-- Exercise aim --
Beneath this task are records; print exactly the stretch of them from the line with "-- ==== Sys2Proof/Machine/CareEvents.lean" through the line with "namespace Sys2Proof.Machine", both ends included.

--- Provided data Enclosed Below ---

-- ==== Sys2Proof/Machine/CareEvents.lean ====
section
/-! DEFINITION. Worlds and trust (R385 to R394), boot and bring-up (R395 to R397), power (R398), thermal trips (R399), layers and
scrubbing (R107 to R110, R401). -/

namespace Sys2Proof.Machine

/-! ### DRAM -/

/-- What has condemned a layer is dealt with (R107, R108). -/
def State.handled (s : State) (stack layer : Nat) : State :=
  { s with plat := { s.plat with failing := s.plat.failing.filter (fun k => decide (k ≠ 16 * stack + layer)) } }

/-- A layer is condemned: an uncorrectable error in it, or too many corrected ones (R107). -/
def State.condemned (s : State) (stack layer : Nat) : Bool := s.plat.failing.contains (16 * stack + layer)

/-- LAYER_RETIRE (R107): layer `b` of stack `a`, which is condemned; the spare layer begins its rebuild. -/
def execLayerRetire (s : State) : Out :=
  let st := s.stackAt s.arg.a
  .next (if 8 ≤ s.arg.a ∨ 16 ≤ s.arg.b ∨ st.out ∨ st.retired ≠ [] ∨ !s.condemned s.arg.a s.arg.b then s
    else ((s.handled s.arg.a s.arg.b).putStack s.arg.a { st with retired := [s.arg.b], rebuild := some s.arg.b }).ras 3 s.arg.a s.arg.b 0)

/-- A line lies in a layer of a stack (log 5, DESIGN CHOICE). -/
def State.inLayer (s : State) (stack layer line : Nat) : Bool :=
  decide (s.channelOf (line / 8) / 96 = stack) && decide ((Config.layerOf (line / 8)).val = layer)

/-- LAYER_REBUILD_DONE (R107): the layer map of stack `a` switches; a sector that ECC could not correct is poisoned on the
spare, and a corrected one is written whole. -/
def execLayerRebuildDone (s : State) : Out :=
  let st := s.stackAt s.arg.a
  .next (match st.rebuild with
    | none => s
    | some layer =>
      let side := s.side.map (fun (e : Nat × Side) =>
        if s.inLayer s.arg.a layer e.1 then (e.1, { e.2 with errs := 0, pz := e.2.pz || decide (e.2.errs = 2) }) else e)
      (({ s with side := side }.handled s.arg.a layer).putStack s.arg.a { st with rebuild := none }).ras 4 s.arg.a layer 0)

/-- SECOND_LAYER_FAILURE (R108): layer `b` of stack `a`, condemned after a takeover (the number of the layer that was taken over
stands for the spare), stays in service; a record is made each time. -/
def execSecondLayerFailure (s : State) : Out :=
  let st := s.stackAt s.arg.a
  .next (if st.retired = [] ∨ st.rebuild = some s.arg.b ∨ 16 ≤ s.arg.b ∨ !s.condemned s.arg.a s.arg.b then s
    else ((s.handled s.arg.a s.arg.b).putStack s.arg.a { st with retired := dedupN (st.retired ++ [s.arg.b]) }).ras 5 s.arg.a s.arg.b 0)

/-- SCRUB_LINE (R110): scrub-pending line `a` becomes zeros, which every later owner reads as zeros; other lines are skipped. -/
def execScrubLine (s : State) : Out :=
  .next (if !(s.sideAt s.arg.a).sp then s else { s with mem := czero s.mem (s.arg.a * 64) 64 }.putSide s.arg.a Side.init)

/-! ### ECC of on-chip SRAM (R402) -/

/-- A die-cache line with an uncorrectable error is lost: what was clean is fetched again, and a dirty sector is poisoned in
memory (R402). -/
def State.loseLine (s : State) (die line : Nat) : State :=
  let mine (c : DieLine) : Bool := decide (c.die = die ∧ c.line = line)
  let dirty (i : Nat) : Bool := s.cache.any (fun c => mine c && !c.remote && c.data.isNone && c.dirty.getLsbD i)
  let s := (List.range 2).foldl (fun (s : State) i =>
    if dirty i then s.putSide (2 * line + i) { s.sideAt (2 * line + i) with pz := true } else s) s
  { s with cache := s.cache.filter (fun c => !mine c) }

--- End of Enclosed Provided data ---
--- Provided data Enclosed Below ---

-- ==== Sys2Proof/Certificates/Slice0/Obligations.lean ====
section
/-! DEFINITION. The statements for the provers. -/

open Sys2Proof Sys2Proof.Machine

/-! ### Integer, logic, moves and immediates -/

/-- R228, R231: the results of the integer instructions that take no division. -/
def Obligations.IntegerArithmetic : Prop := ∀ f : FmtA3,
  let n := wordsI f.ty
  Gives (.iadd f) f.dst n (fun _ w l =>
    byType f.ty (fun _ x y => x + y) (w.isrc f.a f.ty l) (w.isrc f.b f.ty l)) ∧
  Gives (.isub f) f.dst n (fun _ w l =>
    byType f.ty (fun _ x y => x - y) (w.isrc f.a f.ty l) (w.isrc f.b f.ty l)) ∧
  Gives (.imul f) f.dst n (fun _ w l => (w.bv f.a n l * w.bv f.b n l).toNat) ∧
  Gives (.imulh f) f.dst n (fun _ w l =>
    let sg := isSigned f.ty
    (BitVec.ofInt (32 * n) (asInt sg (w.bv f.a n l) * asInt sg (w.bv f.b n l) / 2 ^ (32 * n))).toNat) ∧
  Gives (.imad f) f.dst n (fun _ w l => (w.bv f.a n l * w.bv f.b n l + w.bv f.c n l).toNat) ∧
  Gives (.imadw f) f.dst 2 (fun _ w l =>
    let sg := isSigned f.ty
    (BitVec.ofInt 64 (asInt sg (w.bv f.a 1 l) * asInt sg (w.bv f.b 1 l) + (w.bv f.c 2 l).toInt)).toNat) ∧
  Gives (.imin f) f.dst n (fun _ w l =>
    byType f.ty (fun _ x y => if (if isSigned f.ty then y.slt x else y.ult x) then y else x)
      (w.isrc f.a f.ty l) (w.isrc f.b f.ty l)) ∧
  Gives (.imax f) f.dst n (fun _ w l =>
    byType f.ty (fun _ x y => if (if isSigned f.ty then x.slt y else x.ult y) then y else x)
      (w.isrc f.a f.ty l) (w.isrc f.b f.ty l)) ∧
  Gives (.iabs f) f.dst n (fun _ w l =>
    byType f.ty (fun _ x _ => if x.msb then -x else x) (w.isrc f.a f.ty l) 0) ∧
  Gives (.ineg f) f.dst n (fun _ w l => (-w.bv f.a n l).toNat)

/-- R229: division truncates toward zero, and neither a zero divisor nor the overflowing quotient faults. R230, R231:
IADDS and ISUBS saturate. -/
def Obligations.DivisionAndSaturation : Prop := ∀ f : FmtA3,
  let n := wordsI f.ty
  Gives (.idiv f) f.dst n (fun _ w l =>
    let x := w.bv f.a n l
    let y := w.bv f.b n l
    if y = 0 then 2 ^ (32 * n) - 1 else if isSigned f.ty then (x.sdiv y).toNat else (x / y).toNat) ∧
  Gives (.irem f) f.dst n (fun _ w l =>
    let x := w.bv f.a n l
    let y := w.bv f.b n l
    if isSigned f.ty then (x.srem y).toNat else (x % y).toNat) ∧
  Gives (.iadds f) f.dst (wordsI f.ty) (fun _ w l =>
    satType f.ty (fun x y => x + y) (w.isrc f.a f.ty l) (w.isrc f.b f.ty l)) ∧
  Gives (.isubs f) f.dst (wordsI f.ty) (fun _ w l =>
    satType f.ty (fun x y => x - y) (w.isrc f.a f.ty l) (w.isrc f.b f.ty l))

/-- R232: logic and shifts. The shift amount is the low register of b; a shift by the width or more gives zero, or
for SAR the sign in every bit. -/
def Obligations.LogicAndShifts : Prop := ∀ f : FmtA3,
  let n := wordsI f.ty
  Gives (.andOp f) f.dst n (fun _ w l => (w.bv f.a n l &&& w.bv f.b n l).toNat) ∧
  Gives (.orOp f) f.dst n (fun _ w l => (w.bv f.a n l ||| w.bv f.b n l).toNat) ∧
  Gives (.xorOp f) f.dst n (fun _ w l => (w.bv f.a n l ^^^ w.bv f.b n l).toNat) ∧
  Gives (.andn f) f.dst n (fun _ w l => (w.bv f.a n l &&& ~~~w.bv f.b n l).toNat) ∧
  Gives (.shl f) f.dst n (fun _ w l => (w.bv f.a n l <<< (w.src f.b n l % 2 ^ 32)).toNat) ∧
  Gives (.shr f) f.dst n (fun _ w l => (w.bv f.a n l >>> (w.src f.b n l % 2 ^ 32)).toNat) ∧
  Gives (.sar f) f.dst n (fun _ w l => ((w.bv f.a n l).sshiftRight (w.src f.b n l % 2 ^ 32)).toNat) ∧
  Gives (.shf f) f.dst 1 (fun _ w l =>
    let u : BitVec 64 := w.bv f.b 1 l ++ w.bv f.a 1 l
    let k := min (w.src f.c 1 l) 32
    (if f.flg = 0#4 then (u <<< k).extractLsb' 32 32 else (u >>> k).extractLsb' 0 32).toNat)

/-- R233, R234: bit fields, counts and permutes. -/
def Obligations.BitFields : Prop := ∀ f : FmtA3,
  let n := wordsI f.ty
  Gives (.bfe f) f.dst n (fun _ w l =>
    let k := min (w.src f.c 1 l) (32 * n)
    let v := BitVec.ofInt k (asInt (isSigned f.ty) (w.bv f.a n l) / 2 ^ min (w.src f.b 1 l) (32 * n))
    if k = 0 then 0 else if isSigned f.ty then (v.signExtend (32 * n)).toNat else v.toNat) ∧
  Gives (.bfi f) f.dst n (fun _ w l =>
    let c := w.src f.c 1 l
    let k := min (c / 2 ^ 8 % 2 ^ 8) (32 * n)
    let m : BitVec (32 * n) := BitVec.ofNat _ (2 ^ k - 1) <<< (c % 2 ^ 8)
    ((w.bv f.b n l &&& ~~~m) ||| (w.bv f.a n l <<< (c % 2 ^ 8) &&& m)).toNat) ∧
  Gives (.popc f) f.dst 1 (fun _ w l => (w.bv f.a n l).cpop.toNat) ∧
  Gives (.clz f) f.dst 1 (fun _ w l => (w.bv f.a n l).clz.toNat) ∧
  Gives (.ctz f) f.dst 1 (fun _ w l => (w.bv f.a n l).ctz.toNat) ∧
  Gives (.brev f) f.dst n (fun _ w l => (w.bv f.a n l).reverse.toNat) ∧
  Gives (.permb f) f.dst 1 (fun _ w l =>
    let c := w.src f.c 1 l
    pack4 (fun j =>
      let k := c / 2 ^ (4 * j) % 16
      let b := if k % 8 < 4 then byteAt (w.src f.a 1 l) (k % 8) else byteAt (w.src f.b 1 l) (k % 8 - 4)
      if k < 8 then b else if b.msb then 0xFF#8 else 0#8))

--- End of Enclosed Provided data ---

-- Problem solution --
-- ==== Sys2Proof/Machine/CareEvents.lean ====
section
/-! DEFINITION. Worlds and trust (R385 to R394), boot and bring-up (R395 to R397), power (R398), thermal trips (R399), layers and
scrubbing (R107 to R110, R401). -/

namespace Sys2Proof.Machine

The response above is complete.